日本アジア投資は、東京証券取引所スタンダード市場に上場し、投資開発、投資運用、ファンド・プラットフォームを柱とした投資事業を展開しています。直近の業績では、投資戦略の転換等により上場株式の売却が好調だったものの、インフレや金利上昇の影響等を受け、経常損益および当期純損益ともに赤字となっています。


※本記事は、日本アジア投資株式会社の有価証券報告書(第45期、自 2025年4月1日 至 2026年3月31日、2026年6月29日 提出)の公開情報に基づき作成しています。会計基準は Japan GAAP です。

1. 日本アジア投資ってどんな会社?


同社は、投資開発、投資運用、ファンド・プラットフォームを中核とした投資事業を展開する企業です。

(1) 会社概要


1981年に日本アセアン投資として設立され、1991年に現在の社名に変更しました。2008年に東証一部に上場し、2022年の市場再編でスタンダード市場へ移行しています。2026年にはKICホールディングス等を子会社化し、投資事業の領域を投資開発・投資運用・ファンドプラットフォームへ再定義しました。

従業員数は連結で47名、単体で22名です。筆頭株主は事業会社のジーエヌアイグループで、第2位は投資ファンドの投資事業有限責任組合ガバナンス・パートナーズ経営者ファンドとなっています。

氏名 持株比率
ジーエヌアイグループ 16.10%
投資事業有限責任組合ガバナンス・パートナーズ経営者ファンド 14.45%
First Eastern Asia Holdings Limited 9.00%

(2) 経営陣


同社の役員は男性4名、女性1名の計5名で構成され、女性役員比率は20.0%です。代表取締役社長執行役員CEOは丸山俊氏が務めています。社外取締役比率は40.0%です。

氏名 役職 主な経歴
丸山俊 代表取締役社長執行役員 CEO 元BNPパリバ証券日本株チーフストラテジスト。ガバナンス・パートナーズ代表取締役を経て、2024年より現職。
岸本謙司 取締役常務執行役員 CFO 元大和銀行(現りそな銀行)。2005年同社入社。管理グループ管掌等を経て、2024年より現職。
橋徳人 取締役(監査等委員)監査等委員長 元東京銀行(現三菱UFJ銀行)。パレス・キャピタル取締役社長等を経て、2025年より現職。

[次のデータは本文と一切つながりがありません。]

/-- Settles O59: an image that fits is shorter than memory, so each of its bytes is read back. -/
theorem loadCopiesTheImage : Obligations.LoadCopiesTheImage := by
  refine ⟨fun s image empty fits => ?_, fun s image empty long => State.loadImage_of_too_long empty long,
    fun s image loaded => State.loadImage_of_loaded image loaded⟩
  refine ⟨_, State.loadImage_of_fits empty fits, rfl, fun j h => ?_, fun c outside => ?_, ?_⟩
  · rw [State.setLoaded_memRead]
    exact s.memRead_memWriteList 0x200 j image h (le_trans fits (by decide))
  · rw [State.setLoaded_memRead]
    exact MemSameOutside.of_memWriteList s 0x200 image c outside
  · exact ((Frame.of_memWriteList s 0x200 image).mono_parts (by simp)).trans
      ((Frame.of_setLoaded _ true).mono_parts (by simp))

end Sys2Proof.Machine
end

section
/-!
PROOFS. `SetPixel` (44_draw.md R132, R133, R138): what one call does to every cell, its index, then the statements.
-/

namespace Sys2Proof.Machine

/-! ### One call -/

theorem Display.toggle_toggle (d : Display) {k : Nat} (hk : k < cells) : (d.toggle k).toggle k = d := by
  apply Display.ext_cell
  intro j _
  rw [Display.cell_toggle _ hk, Display.cell_toggle _ hk]
  by_cases h : j = k <;> simp [h]

section setPixel
variable (d : Display) (cx cy : Int)

/-- `SetPixel` toggles the cell that its index names and leaves every other cell. -/
theorem cell_setPixel {k : Nat} (hk : k < 2048) :
    (setPixel d cx cy).1.cell k = if pixelIndex cx cy = (k : Int) then !d.cell k else d.cell k := by
  by_cases inside : 0 ≤ pixelIndex cx cy ∧ pixelIndex cx cy < 2048
  · have isCell : (pixelIndex cx cy).toNat < cells := by simp only [cells]; omega
    rw [setPixel_inside d inside, Display.cell_toggle d isCell]
    exact if_congr (by omega) rfl rfl
  · rw [setPixel_outside d inside, if_neg (by omega)]

/-- `SetPixel` reports an erase exactly when its index names a lit cell. -/
theorem setPixel_erased_iff :
    (setPixel d cx cy).2 = true ↔ ∃ k : Nat, k < 2048 ∧ pixelIndex cx cy = (k : Int) ∧ d.cell k = true := by
  by_cases inside : 0 ≤ pixelIndex cx cy ∧ pixelIndex cx cy < 2048
  · rw [setPixel_inside d inside]
    constructor
    · exact fun lit => ⟨(pixelIndex cx cy).toNat, by omega, by omega, lit⟩
    · rintro ⟨k, _, index, lit⟩
      rwa [index, Int.toNat_natCast]
  · rw [setPixel_outside d inside]
    exact ⟨fun h => absurd h Bool.false_ne_true, fun ⟨k, hk, index, _⟩ => absurd (by omega) inside⟩

end setPixel

/-! ### The index -/

/-- A coordinate of at least 0 is kept or lowered by the bound. -/
theorem wrap1_of_nonneg {c b : Int} (h : 0 ≤ c) : (c < b ∧ wrap1 c b = c) ∨ (b ≤ c ∧ wrap1 c b = c - b) := by
  rcases lt_or_ge c b with below | above
  · exact .inl ⟨below, wrap1_of_inside h below⟩
  · exact .inr ⟨above, wrap1_of_ge above⟩

/-- The wrap of a coordinate of at least minus the bound is not negative. -/
theorem wrap1_nonneg {c b : Int} (hb : 0 < b) (h : -b ≤ c) : 0 ≤ wrap1 c b := by
  rcases lt_or_ge c 0 with neg | nonneg
  · rw [wrap1_of_neg hb neg]; omega
  · rcases wrap1_of_nonneg (b := b) nonneg with ⟨_, eq⟩ | ⟨above, eq⟩ <;> rw [eq] <;> omega

section index
variable {cx cy : Int}

theorem pixelIndex_eq (cx cy : Int) : pixelIndex cx cy = wrap1 cx 64 + 64 * wrap1 cy 32 := by
  rw [pixelIndex, Int.mul_comm]

theorem pixelIndex_of_near (hx : -64 ≤ cx) (hx' : cx < 128) (hy : -32 ≤ cy) (hy' : cy < 64) :
    pixelIndex cx cy = cx % 64 + 64 * (cy % 32) := by
  rw [pixelIndex_eq, (wrap1_eq_emod_iff (by decide)).2 ⟨hx, hx'⟩, (wrap1_eq_emod_iff (by decide)).2 ⟨hy, hy'⟩]

/-- A column too far right keeps what one subtraction leaves, and each 64 of that is one row lower. -/
theorem pixelIndex_of_right (hx : 128 ≤ cx) (hy : -32 ≤ cy) (hy' : cy < 64) :
    pixelIndex cx cy = (cx - 64) % 64 + 64 * (cy % 32 + (cx - 64) / 64) := by
  rw [pixelIndex_eq, wrap1_of_ge (by omega), (wrap1_eq_emod_iff (by decide)).2 ⟨hy, hy'⟩]
  have split := Int.emod_add_mul_ediv (cx - 64) 64
  omega

theorem pixelIndex_of_below (hx : -64 ≤ cx) (hy : 64 ≤ cy) : 2048 ≤ pixelIndex cx cy := by
  have column := wrap1_nonneg (by decide) hx
  rw [pixelIndex_eq, wrap1_of_ge (c := cy) (by omega)]
  omega

end index

/-! ### The statements -/

/-- Settles O40: what one call does to each cell, and the index on each range of the coordinates. -/
theorem setPixelTogglesOneCell : Obligations.SetPixelTogglesOneCell :=
  ⟨fun d cx cy => ⟨fun _ hk => cell_setPixel d cx cy hk, setPixel_erased_iff d cx cy⟩,
    fun cx cy => ⟨pixelIndex_eq cx cy, pixelIndex_of_near, pixelIndex_of_right, pixelIndex_of_below⟩⟩

/-- Settles O41: inside the buffer the second call toggles the same cell, outside neither call does anything. -/
theorem setPixelIsItsOwnInverse : Obligations.SetPixelIsItsOwnInverse := by
  intro d cx cy
  by_cases inside : 0 ≤ pixelIndex cx cy ∧ pixelIndex cx cy < 2048
  · have isCell : (pixelIndex cx cy).toNat < cells := by simp only [cells]; omega
    simp only [setPixel_inside _ inside]
    refine ⟨Display.toggle_toggle d isCell, fun _ => ?_, fun outside => absurd inside outside⟩
    rw [Display.cell_toggle d isCell, if_pos rfl]
  · have nothing := setPixel_outside d inside
    rw [nothing]
    exact ⟨congrArg Prod.fst nothing, fun h => absurd h inside, fun _ => ⟨rfl, congrArg Prod.snd nothing⟩⟩

/-- Settles O42: two columns of one sprite differ by less than 8, so their wraps differ by a multiple of 64 only if they
are one; the rows then differ by less than 15 and their wraps by a multiple of 32 only if they are one. -/
theorem drawReachesNoCellTwice : Obligations.DrawReachesNoCellTwice := by
  intro vx vy row row' col col' hrow hrow' hcol hcol' _ _ index
  rw [pixelIndex_eq, pixelIndex_eq] at index
  have wrapCol := wrap1_of_nonneg (b := 64) (Int.natCast_nonneg (vx + col))
  have wrapCol' := wrap1_of_nonneg (b := 64) (Int.natCast_nonneg (vx + col'))
  have wrapRow := wrap1_of_nonneg (b := 32) (Int.natCast_nonneg (vy + row))
  have wrapRow' := wrap1_of_nonneg (b := 32) (Int.natCast_nonneg (vy + row'))
  omega

end Sys2Proof.Machine
end

section
/-!
PROOFS. `DRW` (44_draw.md R136 to R139): setting a list of pixels of which no two have one index, the pixels of a
sprite, then the two statements.
-/

namespace Sys2Proof.Machine

/-! ### Setting pixels with distinct indices -/

/-- The list sets a pixel with the index `k`. -/
def Hits (ps : List (Int × Int)) (k : Nat) : Prop := ∃ p ∈ ps, pixelIndex p.1 p.2 = (k : Int)

theorem hits_cons {p : Int × Int} {ps : List (Int × Int)} {k : Nat} :
    Hits (p :: ps) k ↔ pixelIndex p.1 p.2 = (k : Int) ∨ Hits ps k := by
  simp [Hits]

/-- No two pixels of the list have one index. -/
def DistinctIndices (ps : List (Int × Int)) : Prop :=
  ps.Pairwise fun p q => pixelIndex p.1 p.2 ≠ pixelIndex q.1 q.2

theorem DistinctIndices.not_hits_tail {p : Int × Int} {ps : List (Int × Int)} (h : DistinctIndices (p :: ps))
    {k : Nat} (index : pixelIndex p.1 p.2 = (k : Int)) : ¬ Hits ps k := by
  rintro ⟨q, mem, index'⟩
  exact (List.pairwise_cons.1 h).1 q mem (index.trans index'.symm)

/-- Each cell that is hit is toggled, once, and no other is. -/
theorem cell_setPixels {ps : List (Int × Int)} (distinct : DistinctIndices ps) (acc : Display × Bool) {k : Nat}
    (hk : k < 2048) : (Hits ps k → (setPixels ps acc).1.cell k = !acc.1.cell k) ∧
      (¬ Hits ps k → (setPixels ps acc).1.cell k = acc.1.cell k) := by
  induction ps generalizing acc with
  | nil => exact ⟨fun ⟨_, mem, _⟩ => absurd mem List.not_mem_nil, fun _ => rfl⟩
  | cons p ps ih =>
    obtain ⟨hit, miss⟩ := ih (List.pairwise_cons.1 distinct).2
      ((setPixel acc.1 p.1 p.2).1, acc.2 || (setPixel acc.1 p.1 p.2).2)
    dsimp only at hit miss
    rw [cell_setPixel _ _ _ hk] at hit miss
    rw [hits_cons]
    by_cases index : pixelIndex p.1 p.2 = (k : Int)
    · have first := miss (distinct.not_hits_tail index)
      rw [if_pos index] at first
      exact ⟨fun _ => first, fun h => absurd (.inl index) h⟩
    · rw [if_neg index] at hit miss
      exact ⟨fun h => hit (h.resolve_left index), fun h => miss fun later => h (.inr later)⟩

/-- The collision is set exactly when a cell that is hit was lit at the start: no cell is hit a second time. -/
theorem setPixels_erased_iff {ps : List (Int × Int)} (distinct : DistinctIndices ps) (acc : Display × Bool) :
    (setPixels ps acc).2 = true ↔ acc.2 = true ∨ ∃ k : Nat, k < 2048 ∧ Hits ps k ∧ acc.1.cell k = true := by
  induction ps generalizing acc with
  | nil => simp [setPixels, Hits]
  | cons p ps ih =>
    have later := ih (List.pairwise_cons.1 distinct).2
      ((setPixel acc.1 p.1 p.2).1, acc.2 || (setPixel acc.1 p.1 p.2).2)
    dsimp only at later
    refine later.trans ?_
    rw [Bool.or_eq_true, setPixel_erased_iff, or_assoc]
    refine or_congr_right ⟨?_, ?_⟩
    · rintro (⟨k, hk, index, lit⟩ | ⟨k, hk, hit, lit⟩)
      · exact ⟨k, hk, hits_cons.2 (.inl index), lit⟩
      · rw [cell_setPixel _ _ _ hk, if_neg fun index => distinct.not_hits_tail index hit] at lit
        exact ⟨k, hk, hits_cons.2 (.inr hit), lit⟩
    · rintro ⟨k, hk, hit, lit⟩
      rcases hits_cons.1 hit with index | hit
      · exact .inl ⟨k, hk, index, lit⟩
      · refine .inr ⟨k, hk, hit, ?_⟩
        rwa [cell_setPixel _ _ _ hk, if_neg fun index => distinct.not_hits_tail index hit]

/-! ### The pixels of a sprite -/

theorem rowHits_nodup (s : Byte) (vx cy : Nat) : (rowHits s vx cy).Nodup := by
  refine List.Nodup.map ?_ (List.nodup_range.filter _)
  intro c c' h
  have columns : ((vx + c : Nat) : Int) = ((vx + c' : Nat) : Int) := congrArg Prod.fst h
  omega

theorem spriteHits_nodup (vx cy : Nat) (ss : List Byte) : (spriteHits vx cy ss).Nodup := by
  induction ss generalizing cy with
  | nil => exact List.nodup_nil
  | cons s ss ih =>
    refine List.Nodup.append (rowHits_nodup s vx cy) (ih (cy + 1)) ?_
    intro z first later
    obtain ⟨c, _, rfl⟩ := List.mem_map.1 first
    obtain ⟨row, _, col, _, _, eq⟩ := (mem_spriteHits _ _ _ _).1 later
    have rows : (cy : Int) = ((cy + 1 + row : Nat) : Int) := congrArg Prod.snd eq
    omega

/-- No two pixels of a sprite of at most 15 rows have one index, wherever it is drawn (R139). -/
theorem spriteHits_distinctIndices {vx vy : Nat} {ss : List Byte} (short : ss.length ≤ 15) (hx : vx < 256)
    (hy : vy < 256) : DistinctIndices (spriteHits vx vy ss) := by
  refine (spriteHits_nodup vx vy ss).imp_of_mem ?_
  intro p q hp hq ne index
  obtain ⟨row, hrow, col, hcol, _, rfl⟩ := (mem_spriteHits _ _ _ _).1 hp
  obtain ⟨row', hrow', col', hcol', _, rfl⟩ := (mem_spriteHits _ _ _ _).1 hq
  obtain ⟨rfl, rfl⟩ := drawReachesNoCellTwice vx vy row row' col col' (by omega) (by omega) hcol hcol' hx hy index
  exact ne rfl

/-- The pixels that `DRW Vx, Vy, n` sets. -/
def State.drawHits (s : State) (x y : Reg) (n : Nibble) : List (Int × Int) :=
  spriteHits (s.getV x).toNat (s.getV y).toNat (s.spriteRows n.toNat)

section drawHits
variable (s : State) (x y : Reg) (n : Nibble)

theorem State.length_spriteRows (k : Nat) : (s.spriteRows k).length = k := by
  rw [State.spriteRows, List.length_map, List.length_range]

theorem State.drawHits_distinctIndices : DistinctIndices (s.drawHits x y n) := by
  refine spriteHits_distinctIndices ?_ (s.getV x).isLt (s.getV y).isLt
  rw [State.length_spriteRows]
  exact Nat.le_of_lt_succ n.isLt

/-- The cells that the pixels name are those the sprite covers. -/
theorem State.hits_drawHits_iff (k : Nat) : Hits (s.drawHits x y n) k ↔ SpriteCovers s x y n k := by
  constructor
  · rintro ⟨p, mem, index⟩
    obtain ⟨row, hrow, col, hcol, bit, rfl⟩ := (mem_spriteHits _ _ _ _).1 mem
    refine ⟨row, by rwa [State.length_spriteRows] at hrow, col, hcol, ?_, index⟩
    simpa [State.spriteRows] using bit
  · rintro ⟨row, hrow, col, hcol, bit, index⟩
    refine ⟨_, (mem_spriteHits _ _ _ _).2 ⟨row, by rwa [State.length_spriteRows], col, hcol, ?_, rfl⟩, index⟩
    simpa [State.spriteRows] using bit

end drawHits

/-! ### The meaning -/

/-- The display and the collision after the sprite's pixels are set. -/
def State.drawResult (s : State) (x y : Reg) (n : Nibble) : Display × Bool :=
  setPixels (s.drawHits x y n) (s.disp, false)

theorem exec_drw (x y : Reg) (n : Nibble) (s : State) : exec (.drw x y n) s =
    .next ((s.setDisp (s.drawResult x y n).1).setV 15 (flagByte (s.drawResult x y n).2)) := by
  rw [State.drawResult, State.drawHits, ← drawRows_eq_setPixels]
  rfl

theorem State.drawResult_erased_iff (s : State) (x y : Reg) (n : Nibble) :
    (s.drawResult x y n).2 = true ↔ ∃ k : Nat, k < 2048 ∧ SpriteCovers s x y n k ∧ s.disp.cell k = true := by
  rw [State.drawResult, setPixels_erased_iff (s.drawHits_distinctIndices x y n)]
  simp only [Bool.false_eq_true, false_or, State.hits_drawHits_iff]

/-- Drawing changes the display and `VF` alone. -/
theorem Frame.of_setDisp_setV (s : State) (d : Display) (x : Reg) (b : Byte) :
    Frame [x] [.display] s ((s.setDisp d).setV x b) :=
  ((Frame.of_setDisp s d).mono_regs (List.nil_subset _)).trans
    ((Frame.of_setV _ x b).mono_parts (List.nil_subset _))

/-! ### The statements -/

/-- Settles O43: the sprite's pixels have distinct indices, so each covered cell is toggled once, and the collision is
that of the display before the draw. -/
theorem drawXorsTheSprite : Obligations.DrawXorsTheSprite := by
  intro x y n s
  have cell {k : Nat} (hk : k < 2048) := cell_setPixels (s.drawHits_distinctIndices x y n) (s.disp, false) hk
  simp only [State.hits_drawHits_iff] at cell
  have collision := s.drawResult_erased_iff x y n
  refine ⟨_, exec_drw x y n s, fun k hk covered => (cell hk).1 covered, fun k hk free => (cell hk).2 free, ?_, ?_,
    Frame.of_setDisp_setV s _ 15 _⟩
  · intro lit
    rw [State.getV_setV_self, collision.2 lit]
    rfl
  · intro dark
    rw [State.getV_setV_self, Bool.eq_false_iff.2 (mt collision.1 dark)]
    rfl

/-- Two states with the same position, `I` and memory draw the same sprite. -/
theorem spriteCovers_congr {s t : State} {x y : Reg} (n : Nibble) (hx : t.getV x = s.getV x)
    (hy : t.getV y = s.getV y) (hi : t.i = s.i) (hm : ∀ a, t.memRead a = s.memRead a) (k : Nat) :
    SpriteCovers t x y n k ↔ SpriteCovers s x y n k := by
  simp only [SpriteCovers, State.dataAddr, hx, hy, hi, hm]

/-- Settles O44: the second draw covers the same cells, so each is toggled twice; one that was clear is lit by the first
draw and so is a collision of the second. -/
theorem drawingTwiceRestoresTheDisplay : Obligations.DrawingTwiceRestoresTheDisplay := by
  intro x y n s t first hx hy
  obtain ⟨t', first', toggled, kept, _, _, _, same⟩ := drawXorsTheSprite x y n s
  obtain rfl : t' = t := Host.Outcome.next.inj (first'.symm.trans first)
  obtain ⟨u, second, toggled', kept', lit', _⟩ := drawXorsTheSprite x y n t'
  have covers := spriteCovers_congr n hx hy (same .addressRegister (by decide)) (same .memory (by decide))
  refine ⟨u, second, Display.ext_cell fun k hk => ?_, ?_⟩
  · by_cases covered : SpriteCovers s x y n k
    · rw [toggled' k hk ((covers k).2 covered), toggled k hk covered, Bool.not_not]
    · rw [kept' k hk (mt (covers k).1 covered), kept k hk covered]
  · rintro ⟨k, hk, covered, clear⟩
    exact lit' ⟨k, hk, (covers k).2 covered, by rw [toggled k hk covered, clear]; rfl⟩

社外取締役は、澁谷功(元バークレイズ証券ディレクター)、丸山千名美(奏リーガル司法書士事務所・行政書士事務所開設)です。

2. 事業内容


同社グループは、「投資事業」を展開しています。

(1) 投資開発事業


ファンドの組成や融資を通じて調達した資金を用い、特別目的会社(SPC)に対して投資を行う事業です。主にエネルギー(再エネ発電所、蓄電所)、インフラ(物流施設、データセンター)、ヘルスケア(障がい者グループホーム)など、インフレや景気動向の影響を受けにくいプライベートな実物資産を投資対象としています。

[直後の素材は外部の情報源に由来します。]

-- ==== Sys2Proof/Machine/Operands.lean ====
section
/-! DEFINITION. The operands of a command: bytes of a block (00_scope.md §4, 20_memory.md R44), the
round key (10_state.md R15), the effective addresses (30_encoding.md R63) and the checks on them
(60_exceptions.md R102). -/

namespace Sys2Proof

/-- Byte `j` of a block, bits `[8j+7:8j]` (00_scope.md §4). -/
def Block.byte (v : Block) (j : Nat) : Byte := v.extractLsb' (8 * j) 8

/-- The block whose bytes `0 .. n-1` are those of `f`, every other byte 0. -/
def Block.firstBytes (f : Nat → Byte) (n : Nat) : Block :=
  match n with
  | 0 => 0#128
  | k + 1 => Block.firstBytes f k ||| (f k).setWidth 128 <<< (8 * k)

/-- The block whose byte `j` is `f j`, byte 0 least significant (20_memory.md R44). -/
def Block.ofBytes (f : Nat → Byte) : Block := Block.firstBytes f 16

/-- A block written as its byte string, byte 0 first (00_scope.md §4: `b:0011..ff` is `Block.b 0x0011..ff`). -/
def Block.b (digits : BitVec 128) : Block := Block.ofBytes fun j => Block.byte digits (15 - j)

/-- Entry `i` replaced. -/
def Lanes.set {α : Type} (l : Lanes α) (i : Fin 8) (a : α) : Lanes α :=
  Lanes.ofFn fun j => if j = i then a else l.get j

namespace Machine

/-- `KEY = KEY3 || KEY2 || KEY1 || KEY0` (10_state.md R15). -/
def KeyRegs.block (k : KeyRegs) : Block := (k.k3 ++ k.k2 ++ k.k1 ++ k.k0 : BitVec (32 + 32 + 32 + 32))

/-- KEYw, `w` = 0 .. 3. -/
def KeyRegs.word (k : KeyRegs) (w : Nat) : Word :=
  match w with
  | 0 => k.k0
  | 1 => k.k1
  | 2 => k.k2
  | _ => k.k3

/-- KEYw written, `w` = 0 .. 3. -/
def KeyRegs.setWord (k : KeyRegs) (w : Nat) (d : Word) : KeyRegs :=
  match w with
  | 0 => { k with k0 := d }
  | 1 => { k with k1 := d }
  | 2 => { k with k2 := d }
  | _ => { k with k3 := d }

/-- The effective addresses of a LOAD8 or STORE8, on unbounded naturals (30_encoding.md R63). -/
def effectiveAddrs (mode : AddrMode) (s : State) : Lanes Nat :=
  match mode with
  | .independent => s.addr.map BitVec.toNat
  | .contiguous => Lanes.ofFn fun i => (s.addr.get 0).toNat + 16 * i.val

/-- A block at `a` does not lie wholly inside the SRAM (60_exceptions.md R100, MEM_RANGE). -/
def blockOutside (memBytes a : Nat) : Bool := memBytes < a + 16

/-- The lowest lane whose block does not lie inside the SRAM (60_exceptions.md R102). -/
def firstOutside (memBytes : Nat) (ea : Lanes Nat) : Option (Fin 8) :=
  laneIndices.find? fun i => blockOutside memBytes (ea.get i)

/-- Two blocks share a byte: `|a - b| < 16` (40_marshalling.md R77). -/
def blocksOverlap (a b : Nat) : Bool := a < b + 16 && b < a + 16

/-- The smallest lane `j` whose block overlaps the block of a lane `i < j` (60_exceptions.md R102). -/
def firstOverlap (ea : Lanes Nat) : Option (Fin 8) :=
  laneIndices.find? fun j => laneIndices.any fun i => i.val < j.val && blocksOverlap (ea.get i) (ea.get j)

/-- The overlap check of STORE8 is made with C = 0 only (40_marshalling.md R77, 60_exceptions.md R102). -/
def overlapOf (mode : AddrMode) (ea : Lanes Nat) : Option (Fin 8) :=
  match mode with
  | .independent => firstOverlap ea
  | .contiguous => none

end Machine
end Sys2Proof
end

収益は、設備を運営して得られる安定的なフィー収入や、設備の売却によるキャリー(成功報酬)などで構成されています。運営は日本アジア投資や日亜投資諮詢(上海)有限公司、KICホールディングス等の同社グループ各社が主体となって行っています。

(2) 投資運用事業


企業が発行する有価証券や債権を対象としたファンドを組成し、運用を行う事業です。国内外の機関投資家や富裕層向けに、伝統的運用資産である上場株式を対象としたバイアウト投資のほか、非伝統的運用資産である未上場企業へのベンチャー投資など、金融商品・資産運用サービスを提供しています。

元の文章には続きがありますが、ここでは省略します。